Возвращаясь в камеру с подобных литературоведческих допросов, Арсений
от безделья пытался разгадать природу этого феномена избирательности и
за все десять с лишком месяцев никакого другого объяснения поведению
Петрова найти не сумел, кроме того, что, видимо, чтобы не развращать
старшего лейтенанта, начальство текст романа тому не показало, а
ознакомило с преступной продукцией лишь в нескольких выдержках - и вот
самой криминальною из них и оказалось несчастное «Стекло».
31.
В первую сцену с Ликой, прикидывал Арсений, стоило бы вплести
оттеняющий мотив: звонок из Владивостока вызывает у Арсения не одно
раздражение; может, не столько даже раздражение, сколько облегчение,
которое, наряду с деньгами, он от Лики скрывает: стыдно. Ведь точно
узнать, что муж, в постель которого ты забрался, не войдет в следующую
минуту - как в любом анекдоте этой серии, - кое-что значит для
спокойствия души.
В сонме героинь романов Арсения замужние женщины занимали самое
скромное место, но он крепко запомнил ни на секунду не покидавшее его
во время такого рода свиданий неприятное ожидание неудобной ситуации и
примитивный страх перед мордобоем. Хорошо все же, что настоящая Лика
не замужем!
32. 11.59 - 12.13
Даже не заглянув в отдел, Арсений пошел к машинисткам: как, Риммочка,
готово? спросил у толстой пожилой Риммочки с ярко накрашенными, хоть и
коротко обрезанными, ногтями. Сколько с меня? Получив в обмен на
червонец пакет рукописи, Арсений прошел к себе. На столе лежал ворох
еще влажных гранок под запискою: «Арсений Евгеньевич! Срочно
вычитайте. В. И. Л». Что за страсть у нашей Вики, подумал Арсений,
подписываться исключительно инициалами? Тут, наверное, не без мании
величия: Вика, видно, надеется, что рано или поздно ее начнут
принимать за Того, Кто Висит На Стене. Потом спрятал принесенную из
машбюро рукопись, разделся, отметив, что Люся уже здесь, а Аркадия
нету, сел за стол, подвинул к себе кипу. Вынул из кармана ручку.

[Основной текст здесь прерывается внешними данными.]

-- ==== Sys2Proof/Machine/Arith.lean ====
section
/-!
DEFINITION. Machine/Arith.lean: rounding, saturation and the fixed tables of the signal path (R129, R132, R139, R140, R155,
R158, R164).
-/

namespace Sys2Proof.Machine

/-- convround (R164): `v` divided by 2^sh, halves to even. -/
def convround (v : Int) (sh : Nat) : Int :=
  let d : Int := (2 ^ sh : Nat)
  let q := v / d
  let r := v % d
  if 2 * r < d then q else if d < 2 * r then q + 1 else if q % 2 = 0 then q else q + 1

/-- Does `v` lie outside a signed word of `w` bits? -/
def satOver (w : Nat) (v : Int) : Bool := decide (v < -(2 ^ (w - 1) : Nat)) || decide ((2 ^ (w - 1) : Nat) - 1 < v)

/-- satW (R164). -/
def satW (w : Nat) (v : Int) : Int := max (-(2 ^ (w - 1) : Nat)) (min ((2 ^ (w - 1) : Nat) - 1) v)

/-- Insertion into an ascending list. -/
def insI (x : Int) : List Int → List Int
  | [] => [x]
  | y :: t => if x ≤ y then x :: y :: t else y :: insI x t

/-- Ascending order. -/
def sortI : List Int → List Int
  | [] => []
  | x :: t => insI x (sortI t)

/-- Quotient rounded to the nearest integer, halves away from zero. -/
def roundAway (a : Int) (b : Nat) : Int :=
  if a < 0 then -((2 * -a + b) / (2 * b : Nat) : Int) else (2 * a + b) / (2 * b : Nat)

/-! ### Fixed-point series (R140, R155, R158)

Functions of the tables are summed in units of 2^-96, far below the rounding of any entry. -/

/-- 1.0. -/
def fx1 : Int := (2 ^ 96 : Nat)
/-- A product. -/
def fxMul (a b : Int) : Int := (a * b) / fx1
/-- A quotient of numbers. -/
def fxDiv (a b : Int) : Int := if b = 0 then 0 else (a * fx1) / b

/-- Pi. -/
def fxPi : Int := 248902613312231085230521944622

/-- `n` more terms of the series whose term number `k` is `t` and whose next is t x y / (k + 1)(k + 2), with sign. -/
def trigTerms (y : Int) : Nat → Nat → Int → Int
  | 0, _, _ => 0
  | n + 1, k, t => t + trigTerms y n (k + 2) (-(fxMul t y) / ((k + 1) * (k + 2) : Nat))

/-- sin x for |x| up to 2 pi. -/
def fxSin (x : Int) : Int := trigTerms (fxMul x x) 40 1 x
/-- cos x. -/
def fxCos (x : Int) : Int := trigTerms (fxMul x x) 40 0 fx1

/-- sin(pi x) for any x in units of 2^-96: reduced to one period first. -/
def fxSinPi (x : Int) : Int :=
  let r := (x + fx1) % (2 * fx1) - fx1
  fxSin (fxMul fxPi r)

/-- sinc(x) = sin(pi x) / (pi x). -/
def fxSinc (x : Int) : Int := if x = 0 then fx1 else fxDiv (fxSinPi x) (fxMul fxPi x)

/-- `n` terms of I0 as a series in y = (z / 2)^2. -/
def i0Terms (y : Int) : Nat → Nat → Int → Int
  | 0, _, _ => 0
  | n + 1, k, t => t + i0Terms y n (k + 1) (fxMul t y / ((k + 1) * (k + 1) : Nat))

/-- I0(z) from z^2. -/
def fxI0sq (z2 : Int) : Int := i0Terms (z2 / 4) 40 0 fx1

/-- The window of a Kaiser design: I0(b sqrt(1 - u^2)) / I0(b) from b^2 and u^2. -/
def fxKaiser (b2 u2 : Int) : Int := fxDiv (fxI0sq (fxMul b2 (fx1 - u2))) (fxI0sq b2)

/-- A ratio of numbers. -/
def fxRat (a : Int) (b : Nat) : Int := (a * fx1) / (b : Int)

/-! ### The interpolator (R140) -/

/-- s(x) at x = j - 8 + i / 1024. -/
def interpS (i j : Nat) : Int :=
  let num : Int := ((j : Int) - 8) * 1024 + i
  let x := fxRat num 1024
  let u := fxRat (num * 2) (1024 * 17)
  fxMul (fxSinc x) (fxKaiser (fxRat 121 4) (fxMul u u))

/-- `l` with the entry of the largest value changed by `d` (the first one, where several are equal). -/
def adjustMax (d : Int) (l : List Int) : List Int :=
  let m := l.foldl max (l.headD 0)
  let i := (l.takeWhile (fun x => x != m)).length
  l.take i ++ (match l.drop i with | [] => [] | x :: t => (x + d) :: t)

/-- Row i of the table of R140. -/
def interpRow (i : Nat) : List Int :=
  let ss := (List.range 16).map (interpS i)
  let sum := ss.foldl (· + ·) 0
  let taps := ss.map (fun v => roundAway (65536 * v) sum.toNat)
  adjustMax (65536 - taps.foldl (· + ·) 0) taps

/-- h of R140 for a fraction of 16 bits. -/
def interpTaps (phi : Nat) : List Int :=
  let a := interpRow (phi / 64)
  if phi % 64 = 0 then a
  else List.zipWith (fun x y => x + (y - x) * (phi % 64 : Nat) / 64) a (interpRow (phi / 64 + 1))

/-! ### Halfbands (R158) -/

/-- Odd tap k before the adjustment. -/
def hbRaw (b2 : Int) (k : Int) : Int :=
  let u := fxRat (k * 2) 47
  roundAway (65536 * fxMul (fxSinc (fxRat k 2)) (fxKaiser b2 (fxMul u u))) fx1.toNat

/-- The 47 taps of set `sel`. -/
def hbTaps (sel : Nat) : List Int :=
  let b2 := if sel = 0 then fxRat 64 1 else fxRat 81 4
  let odd := (List.range 47).map (fun (j : Nat) => if j % 2 = 0 then hbRaw b2 ((j : Int) - 23) else (0 : Int))
  let d := (65536 - odd.foldl (· + ·) 0) / 2
  (List.range 47).map (fun (j : Nat) =>
    if j = 23 then 65536
    else if j = 22 ∨ j = 24 then odd.getD j 0 + d
    else odd.getD j 0)

/-! ### The NCO (R155) -/

/-- C(q). -/
def ncoCos (q : Nat) : Int := roundAway (131071 * fxCos (fxMul fxPi (fxRat (2 * (((q : Int) + 2 ^ 19) % 2 ^ 20 - 2 ^ 19)) (2 ^ 20)))) fx1.toNat
/-- S(q). -/
def ncoSin (q : Nat) : Int := roundAway (131071 * fxSin (fxMul fxPi (fxRat (2 * (((q : Int) + 2 ^ 19) % 2 ^ 20 - 2 ^ 19)) (2 ^ 20)))) fx1.toNat

end Sys2Proof.Machine
end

Посмотрел в окно. Достал сигарету. Охлопал пиджак - черт, зажигалка! -
встал, вышел в коридор. Заглянул в соседнюю дверь - никого.

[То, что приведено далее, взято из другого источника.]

-- ==== Sys2Proof/Machine/CaptureOps.lean ====
section
/-!
DEFINITION. Machine/CaptureOps.lean: tap words by label, the magma ring, the geyser pool, captures and event triggers
(R127, R191-R201, R214-R218).
-/

namespace Sys2Proof.Machine

/-! ### Tap words (R69, R127) -/

def State.chanPath (s : State) (c : Nat) : ChanPath := s.path.chans.getD c ChanPath.reset
def State.updChan (s : State) (c : Nat) (f : ChanPath → ChanPath) : State :=
  { s with path := { s.path with chans := updAt f s.path.chans c } }

/-- Latency of a tap: 0 RAW, 1 CLEAN, 2 ALIGNED. -/
def tapLat (tap : Nat) : Nat := match tap with | 0 => 27 | 1 => 35 | _ => 51

/-- The word of channel `c` labelled `n` at a tap, where the newest sampling edge is labelled `m`. -/
def State.tapWord (s : State) (tap c : Nat) (m n : Nat) : Int :=
  let x := s.chanPath c
  match tap with
  | 0 => x.raw.getD (m - n) 0
  | 1 => x.clean.getD (m - n - 35) 0
  | _ => x.aligned.getD (m - n - 51) 0

/-! ### Ring geometry (R214, R215) -/

/-- Bytes of a ring word. -/
def State.ringB (s : State) : Nat := if s.bit F.TRG_INFO_RING_FMT then 1 else 2
/-- Labels of one line. -/
def State.ringS (s : State) : Nat := 64 / s.ringB
/-- Blocks of the ring. -/
def State.ringK (s : State) : Nat := s.getF F.IMG_RING_DEPTH / s.ringS
/-- The channels of the ring, ascending. -/
def State.ringChans (s : State) : List Nat := (List.range 256).filter (fun c => (s.getF F.IMG_RING_QMASK).testBit (c / 64))

/-- Index of channel `c` among the ring's. -/
def State.ringIdx (s : State) (c : Nat) : Nat := (s.ringChans.filter (fun d => decide (d < c))).length

/-- BAR2 offset of the word labelled `n` of ring channel `i`. -/
def State.ringAddr (s : State) (n i : Nat) : Nat :=
  s.partBase 0 + 64 * (s.getF F.MEM_RING_CFG_CHANNELS * (n / s.ringS % (if s.ringK = 0 then 1 else s.ringK)) + i) +
    s.ringB * (n % s.ringS)

/-- The stored bytes of a tap word. -/
def State.ringWord (s : State) (w : Int) : List Byte :=
  if s.ringB = 1 then leBytes 1 (ofSigned 8 (satW 8 (convround w (s.getF F.MEM_RING_CFG_RSH)))) else leBytes 2 (ofSigned 16 w)

/-- Stores bytes at any offset; every word that they touch is written. -/
def State.memPut (s : State) (a : Nat) (b : List Byte) : State :=
  let s := { s with mem := s.mem.putAll a b }
  if b.isEmpty then s else s.memWroteWords (a / 4 * 4) ((a + b.length - 1) / 4 + 1 - a / 4)

/-! ### The pool (R218) -/

/-- Bytes of the pool. -/
def State.poolSize (s : State) : Nat := s.partSize 1

/-- Stores bytes at pool byte `x`, wrapping from the pool's end to its start. -/
def State.poolPut (s : State) (x : Nat) (b : List Byte) : State :=
  let size := max 1 s.poolSize
  let x := x % size
  let room := size - x
  (s.memPut (s.partBase 1 + x) (b.take room)).memPut (s.partBase 1) (b.drop room)

/-- Bytes of one channel's region of a capture. -/
def Capture.region (k : Capture) : Nat := ceil64 ((k.p + k.q) * k.b)
/-- First label of a capture's window, which may lie before label 0 only where P is larger than the trigger SN. -/
def Capture.first (k : Capture) : Nat := k.sn - k.p
/-- Samples of one channel. -/
def Capture.len (k : Capture) : Nat := k.p + k.q

/-- The bytes a capture keeps of a tap word (R197). -/
def State.capWord (s : State) (k : Capture) (w : Int) : List Byte :=
  if k.b8conv then leBytes 1 (ofSigned 8 (satW 8 (convround w k.csh))) else s.ringWord w

/-- The bytes a capture keeps of a stored ring word. -/
def State.capStored (s : State) (k : Capture) (b : List Byte) : List Byte :=
  if k.b8conv then s.capWord k (toSigned 16 (ofLe b)) else b

def State.updCap (s : State) (id : Nat) (f : Capture → Capture) : State :=
  { s with trg := { s.trg with caps := s.trg.caps.map (fun k => if k.id = id then f k else k) } }

/-- Stores the bytes of channel number `i` of capture `k` from label `lo` on. -/
def State.capPut (s : State) (k : Capture) (i lo : Nat) (b : List Byte) : State :=
  s.poolPut (64 * k.off + k.region * i + (lo - k.first) * k.b) b

/-- Samples `lo` to `hi` - 1 of channel `c` of capture `k` are declared under `cause` (R26). -/
def State.capLose (s : State) (k : Capture) (c cause lo hi : Nat) : State :=
  if lo < hi then
    let r : GapRun := ⟨c, cause, k.id, lo, hi - 1⟩
    (s.updCap k.id (fun x => { x with lost := addRun 1 r x.lost })).declare k.stream r
  else s

/-- The window of capture `k` is complete up to `hi`. -/
def State.capTo (s : State) (k : Capture) (hi : Nat) : State :=
  s.updCap k.id (fun x => { x with
    written := min x.len (hi - x.first), state := if x.state = 0 ∧ x.len ≤ hi - x.first then 1 else x.state })

/-- Capture `k` declares everything of its window from where it stands up to `hi` under `cause`, for all its channels. -/
def State.capRest (s : State) (k : Capture) (cause hi : Nat) : State :=
  let lo := k.first + k.written
  let s := k.chans.foldl (fun s c => s.capLose k c cause lo (min hi (k.first + k.len))) s
  if lo < hi then s.capTo k hi else s

/-! ### The ring writer (R199, R216, R217) -/

/-- A capture takes the labels `lo` to `hi` - 1 as they are written to the ring; `m` labels the newest sampling edge. -/
def State.capFeed (s : State) (m lo hi : Nat) (k : Capture) : State :=
  let a := max lo (k.first + k.written)
  let z := min hi (k.first + k.len)
  if k.state = 0 ∧ lo ≤ k.first + k.written ∧ a < z then
    let tap := s.getF F.TRG_INFO_RING_TAP
    let put := fun (s : State) (ic : Nat × Nat) =>
      s.capPut k ic.1 a ((List.range (z - a)).flatMap (fun d => s.capWord k (s.tapWord tap ic.2 m (a + d))))
    (((List.range k.chans.length).zip k.chans).foldl put s).capTo k z
  else s

/-- The ring writer stores labels `lo` to `hi` - 1, which lie in one block, line by line in ascending channel order. -/
def State.ringStore (s : State) (m lo hi : Nat) : State :=
  if lo < hi then
    let tap := s.getF F.TRG_INFO_RING_TAP
    let chans := s.ringChans
    let put := fun (s : State) (ic : Nat × Nat) =>
      s.memPut (s.ringAddr lo ic.1) ((List.range (hi - lo)).flatMap (fun d => s.ringWord (s.tapWord tap ic.2 m (lo + d))))
    let s := ((List.range chans.length).zip chans).foldl put s
    let s := s.trg.caps.foldl (fun s k => s.capFeed m lo hi k) s
    let s := { s with path := { s.path with ringNext := hi } }
    s.wr64 R.MEM_RING_HEAD_LO R.MEM_RING_HEAD_HI (hi / s.ringS * s.ringS)
  else s

/-- Is there a ring? -/
def State.hasRing (s : State) : Bool := decide (0 < s.getF F.IMG_RING_DEPTH)

/-- Labels up to `hi` - 1 have left the ring's tap: every whole block of them is written. -/
def State.ringBlocks (s : State) (m hi : Nat) : State :=
  if s.hasRing then
    let e := hi / s.ringS * s.ringS
    if s.path.ringNext < e ∧ e ≤ s.path.ringNext + s.ringS then s.ringStore m s.path.ringNext e else s
  else s

/-- The writer stops before label `hi`: what it holds of the block in progress is written. -/
def State.ringFlush (s : State) (m hi : Nat) : State :=
  if s.hasRing then
    let e := min hi (s.path.ringNext / s.ringS * s.ringS + s.ringS)
    let s := s.ringStore m s.path.ringNext e
    if e < hi then s.ringStore m e (min hi (e + s.ringS)) else s
  else s

/-! ### The pre-trigger copy (R199, R213) -/

/-- Reads `n` ring words of channel `c` (ring index `i`) from label `l` on, each memory word once; the bytes for the capture
and the labels whose memory word failed twice. `last` is the memory word read last and whether it failed. -/
def State.copyRead (s : State) (k : Capture) (i : Nat) : Nat → Nat → Option (Nat × Bool) → List Byte × List Nat × State
  | _, 0, _ => ([], [], s)
  | l, n + 1, last =>
    let a := s.ringAddr l i
    let wa := a / 4 * 4
    let (bad, s) := match last with
      | some (x, b) => if x = wa then (b, s) else
          let (r, s) := s.memReadWord wa
          (decide (r = MemRead.lasting), s)
      | none =>
          let (r, s) := s.memReadWord wa
          (decide (r = MemRead.lasting), s)
    let b := if bad then zeros k.b else s.capStored k (s.mem.bytes a s.ringB)
    let (bs, ls, s) := s.copyRead k i (l + 1) n (some (wa, bad))
    (b ++ bs, if bad then l :: ls else ls, s)

/-- Ticks that the copy of `n` labels of capture `k` takes: its reads and writes at the rate of the memory, 4,096 bytes a tick, and one
tick at least (DESIGN CHOICE, assumption log 70: R221 bounds the time from above). -/
def State.copyTicks (s : State) (k : Capture) (n : Nat) : Nat := 1 + k.chans.length * n * (s.ringB + k.b) / 4096

/-- A pre-trigger copy is running (R222). -/
def State.copying (s : State) : Bool := s.trg.caps.any (fun k => decide (s.tick < k.copyEnd))

/-- Capture `k` as it stands now. -/
def State.capNow (s : State) (k : Capture) : Capture := (s.trg.caps.find? (fun x => x.id == k.id)).getD k

/-- Copies the labels of the window from where capture `k` stands up to `hi` - 1 from the ring into the pool. -/
def State.copyTo (s : State) (k : Capture) (hi : Nat) : State :=
  let lo := k.first + k.written
  if lo < hi then
    let go := fun (s : State) (ic : Nat × Nat) =>
      let (b, ls, s) := s.copyRead k (s.ringIdx ic.2) lo (hi - lo) none
      let s := s.capPut k ic.1 lo b
      ls.foldl (fun s l => s.capLose k ic.2 causeMem l (l + 1)) s
    (((List.range k.chans.length).zip k.chans).foldl go s).capTo k hi
  else s

/-- The part of the window before the ring start `x`: labels below its stretch are copied, and those that the halt kept out of the ring are
declared HALT (R208). -/
def State.copyStretch (s : State) (k : Capture) (hi : Nat) (x : Nat × Nat) : State :=
  let s := s.copyTo (s.capNow k) (min x.1 hi)
  s.capRest (s.capNow k) causeHalt (min x.2 hi)

/-- Copies the labels of the window that the ring holds into the pool. -/
def State.copyPre (s : State) (k : Capture) : State :=
  let hi := min s.path.ringNext (k.first + k.len)
  if k.first < hi then
    let s := s.trg.starts.reverse.foldl (fun s x => s.copyStretch k hi x) s
    let s := s.copyTo (s.capNow k) hi
    let from_ := s.trg.caps.foldl (fun a x => max a x.copyEnd) s.tick
    s.updCap k.id (fun x => { x with copyEnd := from_ + s.copyTicks k (hi - k.first) })
  else s

/-- The zero padding of every channel's region. -/
def State.capPad (s : State) (k : Capture) : State :=
  (List.range k.chans.length).foldl (fun s i =>
    s.poolPut (64 * k.off + k.region * i + k.len * k.b) (zeros (k.region - k.len * k.b))) s

/-! ### Space (R198, R218) -/

/-- Capture `k`, the oldest, has left: its space returns; `t` are the others. -/
def State.capRetire (s : State) (k : Capture) (t : List Capture) : State :=
  let s := { s with trg := { s.trg with caps := t } }
  let s := s.setF F.TRG_POOL_FREE_FREE (s.getF F.TRG_POOL_FREE_FREE + k.size / 64)
  let s := s.setF F.TRG_INFO_IN_FLIGHT (s.getF F.TRG_INFO_IN_FLIGHT - 1)
  let size := max 1 (s.poolSize / 64)
  s.setF F.MEM_POOL_RD_RD ((k.off + k.size / 64) % size)

/-- The oldest captures that have left return their space in admission order. -/
def State.capFree (s : State) : Nat → State
  | 0 => s
  | n + 1 =>
    match s.trg.caps with
    | [] => s
    | k :: t => if k.state = 3 then (s.capRetire k t).capFree n else s

/-! ### The end of what the run evaluates (R26, R98, R208) -/

/-- S_stop of the run, once fixed. -/
def State.lastLabel (s : State) : Option Nat := s.run.endSn.or s.run.stopAt

/-- Does the run produce label `n` (R98): does it lie at or before S_stop and before SN_r? -/
def State.produced (s : State) (n : Nat) : Bool :=
  (match s.run.stopAt with | some z => decide (n ≤ z) | none => true) &&
  (match s.run.endSn with | some z => decide (n ≤ z) | none => true) &&
  (match s.reform.snr with | some r => decide (n < r) | none => true)

/-- Does a run that has been stopped still drain what it produced? -/
def State.draining (s : State) : Bool := s.run.running && s.bit F.AFE_RUN_STATUS_DRAINING

/-- Words of admitted captures past S_stop are declared STOP. -/
def State.capsStop (s : State) (stop : Nat) : State :=
  s.trg.caps.foldl (fun s k =>
    if k.state = 0 ∧ stop + 1 ≤ k.first + k.written then
      s.capRest k causeStop (k.first + k.len) else s) s

/-- Words of admitted captures up to `hi` that the ring does not hold are declared under `cause`. -/
def State.capsLose (s : State) (cause hi : Nat) : State :=
  s.trg.caps.foldl (fun s k => if k.state = 0 ∧ k.first + k.written < hi then s.capRest k cause hi else s) s

/-! ### Event triggers (R192, R193) -/

/-- The trigger SN of event time `t`: the first SN whose sampling instant lies at or after it (R192). PHASE_RES is that of the latest
anchor of the run, and 0 before the first is measured (DESIGN CHOICE, assumption log 89: R192 names the latest only). -/
def State.trigSn (s : State) (t : Int) : Nat :=
  let res : Int := match s.time.anchors.head? with | some a => a.res | none => 0
  (ceilDivI ((t - s.gAt 0) * 65536 - res * s.ts) (s.ts * 65536)).toNat

/-- A trigger with SN `n` decided no earlier than label `j`: the lag is clamped to 4,096 labels. -/
def trigAt (src sel n j : Nat) : TrigMet :=
  let j := max j (n + 115)
  if n + 4096 < j then ⟨src, sel, j - 4096, j, true⟩ else ⟨src, sel, n, j, false⟩

/-- An event of source `src` (1 TRIGIN, 2 SYNC, 3 TCU) reaches the engine during a run or its drain (R208). -/
def State.eventTrigger (s : State) (src sel : Nat) (t : Int) : State :=
  if s.inRun || s.draining then
    { s with trg := { s.trg with met := s.trg.met ++ [trigAt src sel (s.trigSn t) s.label] } }
  else s

/-! ### Trigger outputs (R203, R446) -/

def State.updOut (s : State) (o : Nat) (f : TrigOut → TrigOut) : State :=
  { s with trg := { s.trg with outs := updAt f s.trg.outs o } }

/-- The outputs go inactive: their pulses end. -/
def State.trigPins (s : State) : State :=
  (List.range 4).foldl (fun s o =>
    (s.updOut o (fun x => { x with endAt := none })).pinEdge s (.trigout o) s.run.scyc 0) s

/-! ### Conditions at the start of a run or of the ring (R189, R191, R194) -/

/-- Every enabled condition returns to PREFILL, and its hold-off by events ends; a disabled one is DISABLED. -/
def State.condsPrefill (s : State) : State :=
  let s := { s with trg := { s.trg with conds := s.trg.conds.map (fun x => { x with skip := 0 }) } }
  (List.range 8).foldl (fun s i =>
    (s.setF (F.TRG_TC_STATE_STATE i) (if s.bit (F.TRG_TC_CTRL_EN i) then 1 else 0)).setF (F.TRG_TC_STATE_EVLEFT i) 0) s

/-- The trigger engine as the run enters DELAY: ring start 0, floors -1, no capture, an empty pool. -/
def State.trigEnterDelay (s : State) : State :=
  let s := { s with trg := { TrigState.reset with outs := s.trg.outs, tiLast := s.trg.tiLast, r0 := some 0 } }
  let s := s.condsPrefill
  let s := (s.setF F.TRG_CAPTURES_COUNT 0).setF F.TRG_INFO_IN_FLIGHT 0
  let s := s.setF F.TRG_POOL_FREE_FREE (s.poolSize / 64)
  let s := (s.setF F.MEM_POOL_WR_WR 0).setF F.MEM_POOL_RD_RD 0
  let s := { s with path := { s.path with ringNext := 0 } }
  s.wr64 R.MEM_RING_HEAD_LO R.MEM_RING_HEAD_HI 0

end Sys2Proof.Machine
end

Следующая - заперта, только ключик торчит из замочной скважины.
Следующая...
По полу ползал Олег: маленький, толстенький, с лысиною во всю голову.
Заплатанные джинсы, потертый на локтях свитер. Раскладывал большие
фотографии в пока одному ему понятном порядке. Привет, сказал Арсений,
спички есть? Олег бросил коробок: «Ронсон» посеял? Оставил, ответил
Арсений и зачем-то соврал: дома оставил. Прикурил. Бросил спички
Олегу. Спасибо. Вышел из комнаты.
Вернувшись к себе, сел за стол. Пододвинул пепельницу. Ворох гранок
пугал величиною и предполагаемой глупостью содержания. Не хотелось
начинать. Кстати зазвонил телефон. Отдел информации, сказал Арсений в
трубку. Люсю? Сейчас попробую. Люд-ми-ла!! закричал всем голосом.

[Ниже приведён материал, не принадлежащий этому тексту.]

/-- PD_MEASUREMENT: a complete measurement updates R or counts as an outlier. -/
def State.pdMeasure (s : State) (p : Nat) : State :=
  let x := (s.port p).ptp
  match x.meas with
  | [] => s
  | m :: t =>
    let s := s.updPtp p (fun x => { x with meas := t })
    let s := (s.bump (F.NET_PD_COUNT_COUNT p)).wr64 (R.NET_PD_MPD_LO p) (R.NET_PD_MPD_HI p) (ofSigned 64 m)
    let setR := fun (s : State) (r : Int) (o : Nat) =>
      (s.updPtp p (fun x => { x with run := some r, outliers := o })).wr64 (R.NET_PD_RUN_LO p) (R.NET_PD_RUN_HI p) (ofSigned 64 r)
    match x.run with
    | none => setR s m 0
    | some r =>
      if (m - r).natAbs ≤ s.getF (F.NET_PD_THR_THR p) then
        setR s (r + (m - r).tdiv (2 ^ s.getF (F.NET_PTP_CTRL_AVG p) : Nat)) 0
      else if s.getF (F.NET_PTP_CTRL_CONSEC p) ≤ x.outliers + 1 then setR (s.pdStep p r m) m 0
      else s.updPtp p (fun x => { x with outliers := x.outliers + 1 })

def execPdMeasurement (p : Fin 4) (s : State) : Host.Outcome State Fault Refusal := .next (s.pdMeasure p)

/-- SUSPECT_SET. -/
def State.suspectSet (s : State) : State := s.setF F.NET_TS_STATUS_SUSPECT 1

def execSuspectSet (id : Ident) (s : State) : Host.Outcome State Fault Refusal :=
  .next (s.gated id R.NET_TS_STATUS 2#32 State.suspectSet)

/-- SUSPECT_ACK: SUSPECT and SRC clear. -/
def State.suspectAck (s : State) : State := (s.setF F.NET_TS_STATUS_SUSPECT 0).setF F.NET_TS_STATUS_SRC 0

def execSuspectAck (id : Ident) (s : State) : Host.Outcome State Fault Refusal :=
  .next (s.gated id R.NET_TS_STATUS 1#32 State.suspectAck)

end Sys2Proof.Machine
end

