-- ==== Sys2Proof/Machine/Core.lean ====
section
/-!
DEFINITION. Machine/Core.lean: the machine as the host sees it.
-/

/-- The hub: its state, its stop reasons, one step and the state after reset. -/
def Sys2Proof.core : Host.Core :=
  { State := Sys2Proof.Machine.State,
    Fault := Sys2Proof.Machine.Fault,
    Refusal := Sys2Proof.Machine.Refusal,
    step := Sys2Proof.Machine.step,
    reset := Sys2Proof.Machine.State.reset }
end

Я-нев-ска-я! Влетела Люся, полная, в очках, спасибо, сказала Арсению,
привет! и занялась разговором: слушаю... так... так... вдруг
посерьезнела. Да что ты?! Это ж надо ж! Ну! Ну! Ну... Ладно, поняла.
Хорошо. Ты только не падай духом. Все образуется. Люся говорила долго,
с тягучими паузами; Арсений, как ни пытался вчитаться в гранки, больше
слушал Люсю, автоматически отмечая особенности ее речи вроде ударения
на первом слоге слова поняла.
Ох, Арсений! Такая неприятность - ты и представить не можешь. Мы с
Толиком купили у одного жука «жигули», а деньги, почти все, четыре
тысячи, взяли в долг. Толик на днях снова собрался в Афганистан, ну,
думали, получит за поездку - рассчитаемся. А сейчас вот позвонил - там
у них революция намечается. В душе у Арсения екнуло, однако он
улыбнулся: Баллада о прибавочной стоимости? Не стесняясь мужским своим
признаком, наряжался на праздники призраком? Чего-чего? не поняла
Люся. Каким таким призраком? Галич, говорю. Призраком коммунизма.
Песня. «Баллада о прибавочной стоимости». Там у них тоже произошла
революция: в Фингалии. Тебе хорошо смеяться, сказала Люся и
раздраженно замолчала. Кстати, твою статью завернули. К чему это
кстати? спросил Арсений. Люся достала из стола несколько испечатанных
листов, объединенных скрепкою, передала Арсению. Он взял, проглядел:
никаких пометок. Странно. Да-а...„ Действительно как нельзя кстати.
Сорок рэ псу под хвост. Ладно, как хотят, им виднее. Снесем в
«Культуру». А где Аркадий? Звонил - задерживается. Он дозадерживается.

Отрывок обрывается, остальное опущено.